/-- PAIR_RESEND_TIMEOUT (R307). -/
def execPairResendTimeout (dst : BitVec 16) (s : State) : Host.Outcome State Fault Refusal :=
  s.happen (s.pairResend dst.toNat)

/-- RFEN_PERFORM (R312). -/
def execRfenPerform (src : BitVec 16) (s : State) : Host.Outcome State Fault Refusal :=
  s.happen (s.rfenPerform src.toNat)

/-- COLL_PEER_TIMEOUT (R314). -/
def execCollPeerTimeout (rank : Nat) (s : State) : Host.Outcome State Fault Refusal :=
  s.happen (s.collPeerTimeout rank)

/-- DEVICE_RESET (R329). -/
def execDeviceReset (s : State) : Host.Outcome State Fault Refusal := .next (s.deviceReset)

/-- BOOT_STAGE (R329). -/
def execBootStage (r : BootResult) (s : State) : Host.Outcome State Fault Refusal :=
  s.happen (s.bootStage r)

/-- WATCHDOG_EXPIRE (R329). -/
def execWatchdogExpire (s : State) : Host.Outcome State Fault Refusal := s.happen s.watchdog

/-- RECOVERY_IMAGE (R330). -/
def execRecoveryImage (image : List Byte) (s : State) : Host.Outcome State Fault Refusal :=
  s.happen (s.recoveryImage image)

/-- ATT_REQUEST (R332). -/
def execAttRequest (v : Word) (s : State) : Host.Outcome State Fault Refusal := .next (s.ifHost (s.wake.attRequest v))

/-- ATT_DONE (R332). -/
def execAttDone (s : State) : Host.Outcome State Fault Refusal := s.happen s.attDone

/-- POWER_REQUEST (R333). -/
def execPowerRequest (v : Word) (s : State) : Host.Outcome State Fault Refusal := .next (s.ifHost (s.wake.powerRequest v))

/-- P2_WAKE (R333). -/
def execP2Wake (s : State) : Host.Outcome State Fault Refusal := s.happen s.p2Wake

/-- THERMAL_TRIP (R335). -/
def execThermalTrip (degC : Nat) (s : State) : Host.Outcome State Fault Refusal :=
  s.happen (s.thermalTrip degC)

/-- DEBUG_TOKEN (R334). -/
def execDebugToken (dbg : BitVec 2) (token : List Byte) (s : State) : Host.Outcome State Fault Refusal :=
  .next (s.debugToken dbg token)

/-- THINJ_WRITE (R338). -/
def execThinjWrite (v : Word) (s : State) : Host.Outcome State Fault Refusal := .next (s.ifHost (s.wake.thinjWrite v))

/-- FARORD_FINALISE (R62). -/
def execFarordFinalise (image : List Byte) (s : State) : Host.Outcome State Fault Refusal := .next (s.farord image)

/-- IMAGE_LOAD (R63). -/
def execImageLoad (image : List Byte) (place : LoadArgs) (s : State) : Host.Outcome State Fault Refusal :=
  .next (s.imageLoad image place)

/-- KERNEL_UNLOAD (R63). -/
def execKernelUnload (n : Nat) (s : State) : Host.Outcome State Fault Refusal :=
  s.happen (s.kernelUnload n)

/-- REGISTER_WRITE (R5). -/
def execRegisterWrite (r : CxlReg) (v : Word) (s : State) : Host.Outcome State Fault Refusal := .next (s.ifHost (s.writeReg r v))

/-- LINK_MANAGEMENT_RESET (R304). -/
def execLinkManagementReset (link : Nat) (s : State) : Host.Outcome State Fault Refusal :=
  s.happen (s.linkReset link)

/-- HBM_REFRESH_SCRUB (R260). -/
def execHbmRefreshScrub (chan errs row : Nat) (bad : List Nat) (s : State) : Host.Outcome State Fault Refusal :=
  .next (s.refreshScrub chan errs row bad)

/-- LIFECYCLE_FUSE_ADVANCE (R331). -/
def execLifecycleFuseAdvance (lc : BitVec 2) (s : State) : Host.Outcome State Fault Refusal :=
  s.happen (s.fuseAdvance lc)

/-- MINIMAL_MODE_PACKET (R323). -/
def execMinimalModePacket (s : State) : Host.Outcome State Fault Refusal :=
  s.happen s.minimalPacket

/-- RECOVERY_REQUEST (R329). -/
def execRecoveryRequest (s : State) : Host.Outcome State Fault Refusal :=
  s.happen s.recoveryRequest

/-- PARTCFG_WRITE (R336). -/
def execPartcfgWrite (v : Word) (s : State) : Host.Outcome State Fault Refusal := .next (s.partcfgWrite v)
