/-- R43, R144, R150, R151, R154 to R158, R161, R168, R171, R173 to R179, R182, R186, R187, R231, R242 and R272: the waiting
instruction starts once nothing runs; a k-step adds its products to the accumulator, those of an MMAG to a partial sum that
enters its tile with the group's last step, those of an MLAT from the rows gathered at its start; MZERO, SACC, MDRN, MCHK and
MRECOMP complete in one step, with the check of R171 where they have one, and an instruction of k-steps once all have run, each
with its QM entry; a sector of a stream lands, and one that cannot be read stops its stream with the trap of its fault; a
follow-on enters once its copy has ended. The engine starts nothing once its spar stops, and runs only k-steps whose rows have
landed before their stream stopped. -/
def Obligations.MatrixEngineEvents : Prop :=
  (∀ (s : State) (j : MJob), s.core.matrixOn = true → s.core.ctx.running = none → s.core.ctx.waiting = some j →
    exec .matrixStart s = .next (s.onCtx (fun c => { c with running := some j, waiting := none }))) ∧
  (∀ (s : State) (t : TrapInfo), s.core.phase = .stopping t →
    exec .matrixStart s = .next s ∧
      ((∀ j, s.core.ctx.running = some j → s.core.ctx.starved j = false) → exec .matrixKstep s = .next s)) ∧
  (∀ (s : State) (j : MJob) (a : MArgs) (f : Fmt), s.core.kstepsOn j = true → s.core.ctx.running = some j →
    mmaFmt j.op = some (a, f) → j.stopped = false → s.plat.dbg ≠ 2 → j.kstep < (a.k + 31) / 32 → s.laneRoom = true →
    let c := s.core.ctx
    let group := ∃ b, j.op = .mmag b
    let micro := f.micro
    let p : Prod := { a := a, k := a.k, fa := f, micro := micro, acc := decide (a.f 20 1 = 1), tf := f.tf }
    let pg : Prod := { p with micro := false, acc := false }
    let cells := kCells (c.rz a.zd.toNat) (j.kstep == 0 && !p.acc) a.oa.neg micro (j.kblock c p j.kstep)
    let gs := a.groupSteps
    let zg := a.zd.toNat + j.kstep / gs
    let part := partials (decide (j.kstep % gs = 0)) a.oa.neg (j.kblock c pg j.kstep) c.part
    let ends := j.kstep % gs = gs - 1 ∨ j.kstep + 1 = (a.k + 31) / 32
    let runs (t : State) : Prop := (∃ k, t.core.ctx.running = some { j with kstep := j.kstep + 1, sats := k }) ∧
      t.core.pc = s.core.pc ∧ t.mem = s.mem ∧ (∀ r, t.core.ctx.rx r = c.rx r) ∧ ∀ n, t.core.ctx.rt n = c.rt n
    (¬group → c.panelReady j p j.kstep = true →
      ∃ t, exec .matrixKstep s = .next t ∧ runs t ∧ t.core.ctx.rz a.zd.toNat = zPuts (c.rz a.zd.toNat) cells ∧
        ∀ n, n ≠ a.zd.toNat → t.core.ctx.rz n = c.rz n) ∧
    (group → c.panelReady j pg j.kstep = true → ¬ends →
      ∃ t, exec .matrixKstep s = .next t ∧ runs t ∧ t.core.ctx.part = part ∧ ∀ n, t.core.ctx.rz n = c.rz n) ∧
    (group → c.panelReady j pg j.kstep = true → ends →
      ∃ t, exec .matrixKstep s = .next t ∧ runs t ∧ t.core.ctx.part = [] ∧
        t.core.ctx.rz zg = zPuts (c.rz zg) (groupCells j.m j.n part) ∧ ∀ n, n ≠ zg → t.core.ctx.rz n = c.rz n) ∧
    ((if j.op = .mmag a then c.panelReady j pg j.kstep else c.panelReady j p j.kstep) = false →
      exec .matrixKstep s = .next s)) ∧
  (∀ (s : State) (j : MJob) (a : MArgs) (p : Prod), s.core.kstepsOn j = true → s.core.ctx.running = some j →
    latArgs j.op = some a → j.prod = some p → j.stopped = false → s.plat.dbg ≠ 2 → j.kstep < (p.k + 31) / 32 →
    s.laneRoom = true →
    let es := (List.range (if a.value then a.tokens else j.n)).map (fun k => tileField (j.tile a.ob.tile) (32 * k) 32)
    let zd := a.zd.toNat
    let steps (s1 : State) (rows : List (List Val)) : Prop :=
      let j1 := { j with rows := some rows }
      let c := s1.core.ctx
      let cells := kCells (c.rz zd) (j.kstep == 0 && !decide (a.f 2 1 = 1)) a.oa.neg false (j1.kblock c p j.kstep)
      ∃ t, exec .matrixKstep s = .next t ∧ t.core.ctx.rz zd = zPuts (c.rz zd) cells ∧
        (∀ n, n ≠ zd → t.core.ctx.rz n = c.rz n) ∧ (∃ k, t.core.ctx.running = some { j1 with kstep := j.kstep + 1, sats := k }) ∧
        t.core.pc = s.core.pc ∧ t.mem = s1.mem ∧ ∀ r, t.core.ctx.rx r = s.core.ctx.rx r
    (∀ rows, j.rows = some rows → steps s rows) ∧
    (∀ s1 rows, j.rows = none → gatherRows s a.lfmt a.dc es = (s1, .ok rows) → steps s1 rows) ∧
    (∀ s1 page, j.rows = none → gatherRows s a.lfmt a.dc es = (s1, .error page) →
      ∃ t, exec .matrixKstep s = .next t ∧ t.mem = s1.mem ∧
        t.core.ctx.running = some { j with stopped := true, kstep := 0, rows := none } ∧
        t.core.ctx.engTraps = s.core.ctx.engTraps ++
          [{ cause := 0x0A, det := 4, aux := zd, addr := BitVec.ofNat 64 page, ipc := j.addr }])) ∧
  (∀ (s : State) (j : MJob) (a : MArgs) (codes : List (List Nat)), s.core.kstepsOn j = true → s.core.ctx.running = some j →
    j.op = .mlatLoad a → j.stopped = false → j.reload = false → s.plat.dbg ≠ 2 → j.kstep < a.f 9 5 + 1 →
    (engineFree s = false → exec .matrixKstep s = .next s) ∧
    (engineFree s = true → projBlock s j.xs a.dc (loadDh a) j.kstep = .ok codes →
      exec .matrixKstep s = .next ((s.noteProj j.xs a.dc (loadDh a) j.kstep).onCtx (fun c =>
        { c.putBlock (a.f 6 3) (loadDh a) j.kstep codes with running := some { j with kstep := j.kstep + 1 } })))) ∧
  (∀ (s : State) (j : MJob), s.core.ctx.running = some j → s.core.ctx.waiting.all (fun w => !isPanelLoad w) = true →
    j.stopped = false → s.core.lanesUnposted = [] →
    let c := s.core.ctx
    (∀ a, j.op = .mzero a → ∃ t, exec .matrixComplete s = .next t ∧ JobEnds s t j a.zd.toNat j.sats [] ∧
      ∀ n, t.core.ctx.rz n = if a.zd.toNat ≤ n ∧ n ≤ a.zd.toNat + a.f 0 6 then 0 else c.rz n) ∧
    (∀ a, j.op = .sacc a → CheckFinds s (a.f 0 6) ∧
      (∀ s1 o det, s.checkZ (a.f 0 6) = (s1, o) → o.mis = some det →
        ∃ t, exec .matrixComplete s = .next t ∧ JobStops s t j det (a.f 0 6)) ∧
      (∀ s1 o, s.checkZ (a.f 0 6) = (s1, o) → o.mis = none →
        let d := s1.core.ctx
        let cells := saccCells j a (d.rz (a.f 0 6)) (d.rz a.zd.toNat)
        ∃ t, exec .matrixComplete s = .next t ∧ JobEnds s t j a.zd.toNat (j.sats + (cellFlags cells).sats) [] ∧
          t.core.ctx.rz a.zd.toNat = zPuts (d.rz a.zd.toNat) cells ∧ t.core.thcnt = s1.core.thcnt ∧
          t.core.errmap = s1.core.errmap ∧ (∀ n, n ≠ a.zd.toNat → t.core.ctx.rz n = d.rz n) ∧
          t.core.ctx.astat = (s1.raise (cellFlags cells)).core.ctx.astat)) ∧
    (∀ a, j.op = .mdrn a → CheckFinds (s.inject a.zd.toNat) a.zd.toNat ∧
      (∀ s1 o det, (s.inject a.zd.toNat).checkZ a.zd.toNat = (s1, o) → o.mis = some det →
        ∃ t, exec .matrixComplete s = .next t ∧ JobStops s t j det a.zd.toNat) ∧
      (∀ s1 o, (s.inject a.zd.toNat).checkZ a.zd.toNat = (s1, o) → o.mis = none → a.oa.lvl.toNat < 3 → a.ob.lvl.toNat < 3 →
        let f := drainFmt a
        let el (i k : Nat) : Nat × Flags := roundF f 0 (zVal (s1.core.ctx.rz a.zd.toNat) i k) (Rm.ofCode j.arith (a.f 2 2))
          (srWord j.seed j.srBase (i * j.n + k))
        let fl := (List.range j.m).foldl (fun g i => (List.range j.n).foldl (fun g k => g.join (el i k).2) g) Flags.none
        let ncb := (j.n * (f.bits / 8) + 63) / 64
        let tileAt (i k : Nat) : TileName := ⟨a.oa.lvl.toNat, a.oa.idx.toNat + i / 16 * ncb + k * (f.bits / 8) / 64⟩
        let sums := flash j.n ((List.range j.m).map (fun i => (List.range j.n).map (fun k => f.value 0 (el i k).1)))
        ∃ t, exec .matrixComplete s = .next t ∧ JobEnds s t j a.zd.toNat (j.sats + fl.sats) (checkBytes o) ∧
          (∀ n, t.core.ctx.rz n = s1.core.ctx.rz n) ∧ t.core.thcnt = s1.core.thcnt ∧ t.core.errmap = s1.core.errmap ∧
          (∀ i k, i < j.m → k < j.n → (a.f 4 1 = 0 ∨ tileAt i k ≠ a.ob.tile) →
            elem (t.core.ctx.rt (tileAt i k)) f.bits (i % 16) (k % (64 / (f.bits / 8))) = (el i k).1) ∧
          (a.f 4 1 = 1 → j.n ≤ 96 → (∀ i k, i < j.m → k < j.n → tileAt i k ≠ a.ob.tile) →
            (∀ k x, sums.1[k]? = some x → tileField (t.core.ctx.rt a.ob.tile) (32 * k) 32 = x) ∧
            (∀ i x, sums.2.1[i]? = some x → tileField (t.core.ctx.rt a.ob.tile) (8 * 384 + 32 * i) 32 = x) ∧
            tileField (t.core.ctx.rt a.ob.tile) (8 * 896) 32 = sums.2.2) ∧
          (∀ n, n.lvl < 3 → n ∉ drainTiles a j.m j.n → t.core.ctx.rt n = s.core.ctx.rt n))) ∧
    (∀ a, j.op = .mchk a →
      let s0 := s.inject a.zd.toNat
      CheckFinds s0 a.zd.toNat ∧
      (a.f 0 1 = 1 → ∃ t, exec .matrixComplete s = .next t ∧
        JobEnds s t j a.zd.toNat j.sats (checkBytes (s0.reportZ a.zd.toNat)) ∧ (∀ n, t.core.ctx.rz n = s0.core.ctx.rz n) ∧
        t.core.thcnt = s.core.thcnt ∧ t.core.errmap = s.core.errmap) ∧
      (∀ s1 o det, a.f 0 1 = 0 → s0.checkZ a.zd.toNat = (s1, o) → o.mis = some det →
        ∃ t, exec .matrixComplete s = .next t ∧ JobStops s t j det a.zd.toNat) ∧
      (∀ s1 o, a.f 0 1 = 0 → s0.checkZ a.zd.toNat = (s1, o) → o.mis = none →
        ∃ t, exec .matrixComplete s = .next t ∧ JobEnds s t j a.zd.toNat j.sats (checkBytes o) ∧
          (∀ n, t.core.ctx.rz n = s1.core.ctx.rz n) ∧ t.core.thcnt = s1.core.thcnt ∧ t.core.errmap = s1.core.errmap)) ∧
    (∀ a, j.op = .mrecomp a →
      let s0 := s.inject a.zd.toNat
      let seen : CheckOut := { exempt := (s0.core.ctx.zth a.zd.toNat).exempt }
      (∀ s1 o det, s0.recompute a.zd.toNat seen = (s1, o) → o.mis = some det →
        ∃ t, exec .matrixComplete s = .next t ∧ JobStops s t j det a.zd.toNat) ∧
      (∀ s1 o, s0.recompute a.zd.toNat seen = (s1, o) → o.mis = none →
        ∃ t, exec .matrixComplete s = .next t ∧ JobEnds s t j a.zd.toNat j.sats (checkBytes o) ∧
          t.core.ctx.rz a.zd.toNat = replay s0.core.ctx a.zd.toNat (s0.core.ctx.zth a.zd.toNat) ∧
          t.core.thcnt = bumpField s.core.thcnt 32 1 ∧ t.core.errmap = s.core.errmap)) ∧
    (∀ p, j.prod = some p → (p.k + 31) / 32 ≤ j.kstep → ∃ t, exec .matrixComplete s = .next t ∧
      JobEnds s t j p.a.zd.toNat j.sats [] ∧ ∀ n, t.core.ctx.rz n = c.rz n) ∧
    (∀ p, j.prod = some p → j.kstep < (p.k + 31) / 32 → exec .matrixComplete s = .next s)) ∧
  (∀ (s : State) (wb : Bool) (l : WLoad), (s.core.ctx.ws wb).active = some l → l.stopped = false →
    s.core.ctx.streamFree wb l = true →
    let va := BitVec.ofNat 64 (l.src + 128 * l.landed)
    (l.fromTiles = true →
      exec (.wstreamSector wb) s = .next (s.landSector wb l ((l.bytes.drop (128 * l.landed)).take 128))) ∧
    (l.fromTiles = false → engineFree s = false → exec (.wstreamSector wb) s = .next s) ∧
    (∀ bs, l.fromTiles = false → engineFree s = true → ioRead s s.runOf.ctx none va 128 = .ok bs →
      exec (.wstreamSector wb) s = .next ((s.noteIo s.runOf.ctx none va 128).landSector wb l bs)) ∧
    (∀ q, l.fromTiles = false → engineFree s = true → ioRead s s.runOf.ctx none va 128 = .error q → q.isHold = true →
      exec (.wstreamSector wb) s = .next s) ∧
    (∀ q, l.fromTiles = false → engineFree s = true → ioRead s s.runOf.ctx none va 128 = .error q → q.isHold = false →
      ∃ t, exec (.wstreamSector wb) s = .next t ∧ (t.core.ctx.ws wb).active = some { l with stopped := true } ∧
        t.core.ctx.engTraps = s.core.ctx.engTraps ++ [{ q with ipc := l.addr, aux := 4 }] ∧ t.mem = s.mem)) ∧
  (∀ (s : State) (f : Follow) (a : MArgs) (g : Fmt), s.core.ctx.follow = [f] →
    s.core.engines.toList.flatten.all (fun q => decide (q.id ≠ s.runOf.id ∨ q.seq ≠ f.copySeq)) = true →
    mmaFmt f.job.op = some (a, g) → s.core.ctx.running = none → s.core.ctx.waiting = none →
    ∃ t, exec .followonEnter s = .next t ∧ t.core.ctx.follow = [] ∧
      t.core.ctx.running = some { f.job with seq := s.core.ctx.seq, follow := true } ∧ t.core.ctx.waiting = none)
----
__Exercise__: Pick out and copy the lines of the material that include the word "ifHost".

__Solution below__:
def execAttRequest (v : Word) (s : State) : Host.Outcome State Fault Refusal := .next (s.ifHost (s.wake.attRequest v))
def execPowerRequest (v : Word) (s : State) : Host.Outcome State Fault Refusal := .next (s.ifHost (s.wake.powerRequest v))
def execThinjWrite (v : Word) (s : State) : Host.Outcome State Fault Refusal := .next (s.ifHost (s.wake.thinjWrite v))
def execRegisterWrite (r : CxlReg) (v : Word) (s : State) : Host.Outcome State Fault Refusal := .next (s.ifHost (s.writeReg r v))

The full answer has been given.